Pour moi il y a trois COP22 :

– La COP technique, dont l’enjeu est d’opérationnaliser les décisions prises lors de la COP21.
– La COP diplomatique, à travers laquelle le Maroc cherche à montrer qu’il est un pays stable et donc un partenaire économique et géostratégique fiable.
– Et celle qui me tien le plus à cœur, la COP citoyenne, qui sera un moment clé pour éveiller les consciences des Marocains concernant les enjeux environnementaux auxquels notre pays doit faire face.

C’est pour cette « troisième COP22 » que l’association Zero Zbel développe un programme d’actions visant à partager avec le plus grand nombre notre expertise environnementale :

– D’abord à travers la production d’un kit de sensibilisation au changement climatique, composé de 3 vidéos en darija.
– Puis à travers une série d’ateliers de renforcement de capacité de jeunes membres d’autres associations, pour qu’ils soient en mesure de sensibiliser autour d’eux.
– Enfin, en parallèle de la COP22, Zéro Zbel organise un festival de l’écologie à Marrakech, au cœur de la Médina : « Climate Open Zone » sera dédié à donner la parole aux jeunes, pour sensibiliser d’autres jeunes.

Toutes ces actions sont soutenues par nos partenaires : la Fondation Heinrich Böll, la Fondation Ajial pour les Droits de l’Homme et l’Ambassade des Etats-Unis.

MAMOUN GHALLAB(2)

Où en est d’après vous l’opinion publique marocaine en termes d’adhésion et de prise de conscience des enjeux du développement durable ? Quelles seraient vos recommandations pour accentuer ce phénomène ?

Il y a beaucoup à faire, mais je suis encore optimiste.
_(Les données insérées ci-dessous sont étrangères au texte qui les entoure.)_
/-! The assembler's text (R72, R73, the lines after V30.16). -/

theorem test_asm_latch : assembleLine Config.default "LATCH 0x4001".toList = some [0x1000_0000_0000_4001] := by
  decide +kernel
theorem test_asm_selftest :
    assembleLine Config.default "SELFTEST 0, 4, PATTERN ; strategy (b)".toList = some [0x4001_0004_0000_0000] := by
  decide +kernel
theorem test_asm_selftest_digit :
    assembleLine Config.default "SELFTEST 0x7FFF, 2, 0".toList = some [0x4000_0002_0000_7FFF] := by decide +kernel
theorem test_asm_refused :
    assembleLine Config.default "LATCH 0x8000".toList = none ∧ assembleLine Config.default "WRITE 0x100".toList = none ∧
      assembleLine Config.default "READ 1".toList = none ∧ assembleLine Config.default "NOP".toList = none := by
  decide +kernel
theorem test_asm_testcell :
    assembleText Config.default ["; a cell".toList, "TESTCELL 0x10, 85".toList, "HANDOFF".toList] =
      some [0x1000_0000_0000_0010, 0x2000_0000_0000_0055, 0x3000_0000_0000_0000, 0x7000_0000_0000_0000] := by
  decide +kernel

/-! Small states. -/

/-- The next state of an outcome. -/
def nextOf : Host.Outcome State Fault Refusal → Option State
  | .next t => some t
  | .fault _ => none
  | .refused _ => none

/-- Some components of the state a command leaves. -/
def seen {α : Type} (f : State → α) (o : Host.Outcome State Fault Refusal) : Option α := (nextOf o).map f

/-- The configuration of the vectors: EXTERNAL, the rest as the defaults. -/
def extCfg : Config := { Config.default with cmdSource := .external }

/-- The state "after INIT" (R46) over a memory. -/
def ready (cfg : Config) (mem : Memory) : State := runInit (State.powerOn cfg mem 0x0000 .held)

/-- The same after a LATCH. -/
def latchedAt (a : Addr) (s : State) : State := runActs (latchActs a) s

/-- The same after a HANDOFF. -/
def handedOff (s : State) : State := runActs (handoffActs s.cfg.handoffCtrl) s

/-- The pins of the snapshots a command adds to a state with an empty trace, oldest first, as register PINS shows
them. -/
def tracePins (t : State) : List Count := t.pinTrace.map (fun n => pinsWord n.pins)

/-- The state "after INIT" with nothing recorded, so that a trace shows one command. -/
def quiet (cfg : Config) (mem : Memory) : State := { ready cfg mem with traceRev := [] }

/-! The bus driver (V41). -/

theorem test_latch_trace :
    seen (fun t => (tracePins t, t.pinTrace.map Snapshot.ad)) (exec (.latch 0x1234) (quiet extCfg [])) =
      some ([0x006C_0034, 0x006C_2434, 0x006C_2434, 0x006D_2434, 0x006D_2534, 0x006F_2534, 0x006D_2534, 0x006D_2434],
        [.z, .z, .z, .z, .level 0x34, .level 0x34, .level 0x34, .z]) := by decide +kernel
theorem test_latch_state :
    seen (fun t => (statusReg t 0, t.extLatch, t.latchedAddr)) (exec (.latch 0x7FFF) (ready extCfg [])) =
      some (0x0000_8301, 0x7FFF, 0x7FFF) := by decide +kernel
theorem test_write_trace :
    seen (fun t => (tracePins t, t.pinTrace.map Snapshot.ad, Memory.read t.extMem 0x1234, t.writeArmed))
        (exec (.write 0xA5) { latchedAt 0x1234 (ready extCfg []) with traceRev := [] }) =
      some ([0x006D_24A5, 0x006D_25A5, 0x0069_25A5, 0x006D_25A5, 0x006D_24A5],
        [.z, .level 0xA5, .level 0xA5, .level 0xA5, .z], 0xA5, false) := by decide +kernel
theorem test_write_not_armed :
    seen (fun t => (statusReg t 0, t.traceRev, t.faultCmd)) (exec (.write 0x00) (quiet extCfg [])) =
      some (0x0000_8059, [], 0x2000_0000_0000_0000) := by decide +kernel
theorem test_read_trace :
    let o := exec .read { latchedAt 0x1234 (ready extCfg [(0x1234, 0xA5)]) with traceRev := [] }
    seen (fun t => (tracePins t, t.pinTrace.map Snapshot.ad)) o =
        some ([0x0065_2434, 0x0065_2434, 0x0065_2434, 0x006D_2434], [.level 0xA5, .level 0xA5, .level 0xA5, .z]) ∧
      seen (fun t => (t.lastRead, t.extMem)) o = some (0xA5, [(0x1234, 0xA5)]) := by decide +kernel
theorem test_read_no_address :
    seen (fun t => (statusReg t 0, t.traceRev)) (exec .read (quiet extCfg [])) = some (0x0000_8069, []) := by
  decide +kernel
/-- P2's variant: a part that ignores A14. -/
theorem test_alias14 :
    seen (fun t => (t.lastRead, t.extMem))
        (execAll [.latch 0x4001, .write 0x3C, .latch 0x0001, .write 0xC3, .latch 0x4001, .read]
          (ready { extCfg with dev := .alias14 } [])) = some (0xC3, [(1, 0xC3)]) := by decide +kernel

/-! The memory procedures (V42). -/

theorem test_selftest :
    seen (fun t => (t.extMem, t.latchedAddr, t.traceRev.length, t.events))
        (exec (.selftest 0x0000 2 .perAddress) (quiet extCfg [(0, 0x99), (2, 0x99)])) =
      some ([(2, 0x99)], 0x0001, 136, [.stResult true 0 8]) := by decide +kernel
/-- V42.6 and V42.7: strategy (a) misses a coupling fault that strategy (b) finds. -/
theorem test_selftest_couple :
    (seen State.stErrors
        (exec (.selftest 0x0010 2 .perAddress) (ready { extCfg with dev := .couple 0x0011 0x0010 } [])) = some 0) ∧
      seen State.stErrors
        (exec (.selftest 0x0010 2 .perPattern) (ready { extCfg with dev := .couple 0x0011 0x0010 } [])) = some 3 := by
  decide +kernel
theorem test_selftest_bad_length :
    seen (fun t => (t.faultCause, t.faultCmd, t.stDone, t.traceRev)) (exec (.selftest 0 0x8001 .perAddress) (quiet extCfg [])) =
      some (.badLength, 0x4000_8001_0000_0000, false, []) := by decide +kernel
theorem test_program :
    seen (fun t => (t.extMem, t.pgWritten, t.latchedAddr, t.writeArmed, t.traceRev.length))
        (exec .program (quiet { extCfg with image := [0x80, 0xFE, 0x5A] } [])) =
      some ([(0, 0x80), (1, 0xFE), (2, 0x5A)], 3, 2, false, 39) := by decide +kernel
theorem test_program_events :
    seen State.events (exec .program (ready { extCfg with image := [0x80, 0xFE] } [])) =
      some [.progress .write 0 0x80, .progress .write 1 0xFE] := by decide +kernel
theorem test_verify :
    seen (fun t => (t.vfErrors, t.vfChecked, t.vfPass, t.lastRead, t.traceRev.length))
        (exec .verify (quiet { extCfg with image := [0x80, 0xFE, 0x5A] } [(0, 0x80), (1, 0xFE), (2, 0x5A)])) =
      some (0, 3, true, 0x5A, 36) := by decide +kernel
/-- V42.15: the observed byte, not the expected one, is what the verify pass shows. -/
theorem test_verify_stuck :
    seen (fun t => (t.vfErrors, t.events))
        (execAll [.program, .verify] (ready { extCfg with image := [0x11, 0x22], dev := .stuck0 0x0001 } [])) =
      some (1, [.progress .write 0 0x11, .progress .write 1 0x22, .progress .verify 0 0x11, .progress .verify 1 0x00,
        .vfResult false 1 2]) := by decide +kernel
Les Marocains ont l’avantage d’avoir encore dans notre mémoire collective certains gestes traditionnels qui sont cohérents avec les nouvelles exigences de protection de l’environnement. Il suffit de réveiller et revaloriser cette partie de notre culture et nous pourrons gagner plusieurs années dans le processus d’éducation environnementale.

Je pense aussi que les entreprises marocaines et les législateurs ont un fort rôle à jouer pour inciter à la mise à disposition des citoyens de produits plus respectueux de l’environnement. L’éducation est aussi un élément clé ! Vivement un vrai programme d’éducation citoyenne dans les écoles.